-- ==== Sys2Proof/Laws/State.lean ====
section
/-! SUPPORT. What each update of the state leaves alone: one lemma per update and field, and what a read after it gives. -/
namespace Sys2Proof.Machine

/-! State.setCore -/
@[simp] theorem State.setCore_dies (s : State) (c : CoreId) (k : Core) : (s.setCore c k).dies = s.dies := rfl
@[simp] theorem State.setCore_arrays (s : State) (c : CoreId) (k : Core) : (s.setCore c k).arrays = s.arrays := rfl
@[simp] theorem State.setCore_links (s : State) (c : CoreId) (k : Core) : (s.setCore c k).links = s.links := rfl
@[simp] theorem State.setCore_remotes (s : State) (c : CoreId) (k : Core) : (s.setCore c k).remotes = s.remotes := rfl
@[simp] theorem State.setCore_mem (s : State) (c : CoreId) (k : Core) : (s.setCore c k).mem = s.mem := rfl
@[simp] theorem State.setCore_poison (s : State) (c : CoreId) (k : Core) : (s.setCore c k).poison = s.poison := rfl
@[simp] theorem State.setCore_correctable (s : State) (c : CoreId) (k : Core) : (s.setCore c k).correctable = s.correctable := rfl
@[simp] theorem State.setCore_tlb (s : State) (c : CoreId) (k : Core) : (s.setCore c k).tlb = s.tlb := rfl
@[simp] theorem State.setCore_glog (s : State) (c : CoreId) (k : Core) : (s.setCore c k).glog = s.glog := rfl
@[simp] theorem State.setCore_gpos (s : State) (c : CoreId) (k : Core) : (s.setCore c k).gpos = s.gpos := rfl
@[simp] theorem State.setCore_host (s : State) (c : CoreId) (k : Core) : (s.setCore c k).host = s.host := rfl
@[simp] theorem State.setCore_hostErr (s : State) (c : CoreId) (k : Core) : (s.setCore c k).hostErr = s.hostErr := rfl
@[simp] theorem State.setCore_mailbox (s : State) (c : CoreId) (k : Core) : (s.setCore c k).mailbox = s.mailbox := rfl
@[simp] theorem State.setCore_saved (s : State) (c : CoreId) (k : Core) : (s.setCore c k).saved = s.saved := rfl
@[simp] theorem State.setCore_images (s : State) (c : CoreId) (k : Core) : (s.setCore c k).images = s.images := rfl
@[simp] theorem State.setCore_arrImages (s : State) (c : CoreId) (k : Core) : (s.setCore c k).arrImages = s.arrImages := rfl
@[simp] theorem State.setCore_pairs (s : State) (c : CoreId) (k : Core) : (s.setCore c k).pairs = s.pairs := rfl
@[simp] theorem State.setCore_unpub (s : State) (c : CoreId) (k : Core) : (s.setCore c k).unpub = s.unpub := rfl
@[simp] theorem State.setCore_sends (s : State) (c : CoreId) (k : Core) : (s.setCore c k).sends = s.sends := rfl
@[simp] theorem State.setCore_hazelCache (s : State) (c : CoreId) (k : Core) : (s.setCore c k).hazelCache = s.hazelCache := rfl
@[simp] theorem State.setCore_hazelRegions (s : State) (c : CoreId) (k : Core) : (s.setCore c k).hazelRegions = s.hazelRegions := rfl
@[simp] theorem State.setCore_ucie (s : State) (c : CoreId) (k : Core) : (s.setCore c k).ucie = s.ucie := rfl
@[simp] theorem State.setCore_outbox (s : State) (c : CoreId) (k : Core) : (s.setCore c k).outbox = s.outbox := rfl
@[simp] theorem State.setCore_steplen (s : State) (c : CoreId) (k : Core) : (s.setCore c k).steplen = s.steplen := rfl
@[simp] theorem State.setCore_phase (s : State) (c : CoreId) (k : Core) : (s.setCore c k).phase = s.phase := rfl
@[simp] theorem State.setCore_clock (s : State) (c : CoreId) (k : Core) : (s.setCore c k).clock = s.clock := rfl
@[simp] theorem State.setCore_gsc (s : State) (c : CoreId) (k : Core) : (s.setCore c k).gsc = s.gsc := rfl
@[simp] theorem State.setCore_chipid (s : State) (c : CoreId) (k : Core) : (s.setCore c k).chipid = s.chipid := rfl
@[simp] theorem State.setCore_hazel (s : State) (c : CoreId) (k : Core) : (s.setCore c k).hazel = s.hazel := rfl
@[simp] theorem State.setCore_seq (s : State) (c : CoreId) (k : Core) : (s.setCore c k).seq = s.seq := rfl
@[simp] theorem State.setCore_draws (s : State) (c : CoreId) (k : Core) : (s.setCore c k).draws = s.draws := rfl
@[simp] theorem State.setCore_turn (s : State) (c : CoreId) (k : Core) : (s.setCore c k).turn = s.turn := rfl
@[simp] theorem State.setCore_agenda (s : State) (c : CoreId) (k : Core) : (s.setCore c k).agenda = s.agenda := rfl
@[simp] theorem State.setCore_inbox (s : State) (c : CoreId) (k : Core) : (s.setCore c k).inbox = s.inbox := rfl
@[simp] theorem State.setCore_ctx (s : State) (c : CoreId) (k : Core) : (s.setCore c k).ctx = s.ctx := rfl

AIM OF THE EXERCISE:
Word for word, restate the lines above from the line containing "it gives. -/" through the line containing "s.hostErr := rfl", with both included and nothing else.

EXERCISE SOLUTION:
/-! SUPPORT. What each update of the state leaves alone: one lemma per update and field, and what a read after it gives. -/
namespace Sys2Proof.Machine

/-! State.setCore -/
@[simp] theorem State.setCore_dies (s : State) (c : CoreId) (k : Core) : (s.setCore c k).dies = s.dies := rfl
@[simp] theorem State.setCore_arrays (s : State) (c : CoreId) (k : Core) : (s.setCore c k).arrays = s.arrays := rfl
@[simp] theorem State.setCore_links (s : State) (c : CoreId) (k : Core) : (s.setCore c k).links = s.links := rfl
@[simp] theorem State.setCore_remotes (s : State) (c : CoreId) (k : Core) : (s.setCore c k).remotes = s.remotes := rfl
@[simp] theorem State.setCore_mem (s : State) (c : CoreId) (k : Core) : (s.setCore c k).mem = s.mem := rfl
@[simp] theorem State.setCore_poison (s : State) (c : CoreId) (k : Core) : (s.setCore c k).poison = s.poison := rfl
@[simp] theorem State.setCore_correctable (s : State) (c : CoreId) (k : Core) : (s.setCore c k).correctable = s.correctable := rfl
@[simp] theorem State.setCore_tlb (s : State) (c : CoreId) (k : Core) : (s.setCore c k).tlb = s.tlb := rfl
@[simp] theorem State.setCore_glog (s : State) (c : CoreId) (k : Core) : (s.setCore c k).glog = s.glog := rfl
@[simp] theorem State.setCore_gpos (s : State) (c : CoreId) (k : Core) : (s.setCore c k).gpos = s.gpos := rfl
@[simp] theorem State.setCore_host (s : State) (c : CoreId) (k : Core) : (s.setCore c k).host = s.host := rfl
@[simp] theorem State.setCore_hostErr (s : State) (c : CoreId) (k : Core) : (s.setCore c k).hostErr = s.hostErr := rfl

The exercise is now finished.